Houve tempo – disse ele quase de costas para mim – houve tempo em que achei que devia seguir o caminho de todo o mundo. Era criminoso, era insensato seguir uma lei própria. A lei era um domínio comum a que não podíamos nos subtrair. Apertava-me em gravatas, exercitava-me em conversas banais, imaginava-me igual aos outros. Até o dia em que senti que não me era possível continuar: por que seguir leis comuns se eu não era comum, por que fingir-me igual aos outros, se era totalmente diferente? Ah, Betty, não veja em mim, nas minhas roupas, senão uma alegoria: quero erguer para os outros uma imagem de coragem que não tive. Passeio-me tal como quero, ataviado e livre, mas ai de mim, é dentro de uma jaula que o faço. É esta a única liberdade que possuímos integral: a de sermos monstros para nós mesmos. (CARDOSO, 1996, p. 57).
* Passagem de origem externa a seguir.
/-- A strip did not reach its spare zone: the rebuild moves it again. -/
def State.dropMoving (s : State) (set zone row pos : Nat) : State := s.setDp fun d => { d with moving := d.moving.filter (fun x =>
  ¬ (x.strip.set = set ∧ x.strip.zone = zone ∧ x.strip.row = row ∧ x.strip.pos = pos)) }

/-- A write command of a strip's move has completed. -/
def State.spareWritten (s : State) (set zone row pos : Nat) : State := s.setDp fun d => { d with moving := d.moving.map (fun x =>
  if x.strip.set = set ∧ x.strip.zone = zone ∧ x.strip.row = row ∧ x.strip.pos = pos then { x with left := x.left - 1 } else x) }

/-- A bridge command has no result: its link or module is gone. -/
def State.dropBr (s : State) (c : BrCmd) : State :=
  match c.use_ with
  | .read j page => match s.rjob j with
    | none => s
    | some x =>
      let gone := x.cws.filter (fun c => c.page = page)
      gone.foldl (fun (s : State) c => s.toJoint j (page * 16384 + 4096 * c.idx))
        (s.setRead { x with cws := x.cws.filter (fun c => c.page ≠ page) })
  | .strip set zone row t _ => s.failStripe set zone row t
  | .erase set zone => s.freeBand set zone
  | .own set zone => s.freeBand set zone
  | .copy zone => s.dropCopy c.link zone
  | .raw p => s.answer p 0x0C01 c.link []
  | .fence _ _ => s.setPair fun p => { p with quorum := p.quorum.map (fun q => { q with waiting := q.waiting - 1 }) }
  | .ident => s
  | .other => s
  | .stage _ _ => s
  | .version p => s.answerLater p 0x180C (0x100 + c.link) []
  | .realloc _ _ _ => s
  | .capture _ _ => s
  | .seekTest _ _ _ => s
  | .sparePart _ => s
  | .spare set zone row pos => s.dropMoving set zone row pos
  | .partner _ _ => s

/-- A link is DOWN: its commands end without a result, and its module is unreachable for this head (R234). -/
def State.linkDown (s : State) (k : Nat) : State :=
  let gone := s.dp.brs.filter (fun c => c.link = k)
  let s := s.setDp fun d => { d with brs := d.brs.filter (fun c => c.link ≠ k) }
  let s := (s.flashTo k 0).setFlink k { s.flink k with
    kept := [], slots := [], training := false, swapSlot := none, switchReady := false }
  let s := s.setDp fun d => { d with copies := d.copies.filter (fun x => x.link ≠ k) }
  ((gone.foldl State.dropBr s).memberDown (0x4000 + k)).gatherAll

end Sys2Proof.Machine
end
Na impossibilidade de uma reação à sua condição, Timóteo, portanto, faz um monstro de si mesmo e procura na repetição de seu proceder uma esfera mínima de liberdade. Curiosamente, tudo o que consegue é ficar cada vez mais cativo em seu próprio quarto, chegando quase ao absurdo de se tornar um objeto completamente integrado ao lar. Não produzia nada e não modificava nada, apenas existia para servir de vergonha da família e, talvez assim, justificar o rigor imposto aos outros membros, principalmente o jovem André, o qual era proibido de ver o tio, sob a alegação de que ele poderia ser uma má influência para o desenvolvimento normal do menino.

Mas, com certeza, não se trata de um autêntico transexual, mas de um travestido que o faz por opção e fetichismo, ainda que isto o condene. Guy Besançon (1996, p. 692-693) diz, sobre Timóteo:

Não encontramos nele exatamente a busca permanente de transformação sexual e de estado definitivo que caracteriza o verdadeiro transexualismo. Tudo o que Timóteo mostra é voluntariamente derrisório e ridículo; seu travestismo grotesco pode ser mais um meio para disfarçar a homossexualidade e o fetichismo. Contudo, é o mais autêntico dos irmãos Meneses e o mais consciente do declínio irreversível da casa.

Por um lado, vê-se em Timóteo um personagem recluso e atormentado em sua monstruosidade por opção, mas, por outro, não se

Da beatitude à perversão || || 177 pode deixar de reconhecer a lucidez com a qual faz seu destino e também a sua capacidade de prever a destruição irremediável que estaria por vir. Também não é avesso ao passado. Muito pelo contrário, é Timóteo que afirma estar possuído por uma tia-avó, mulher forte que manifestara tendências homossexuais e que igualmente fora um tanto quanto lúcida com relação à podridão da família. Portanto, o personagem admite que condiz com uma tradição reprimida por aquela que prevaleceu.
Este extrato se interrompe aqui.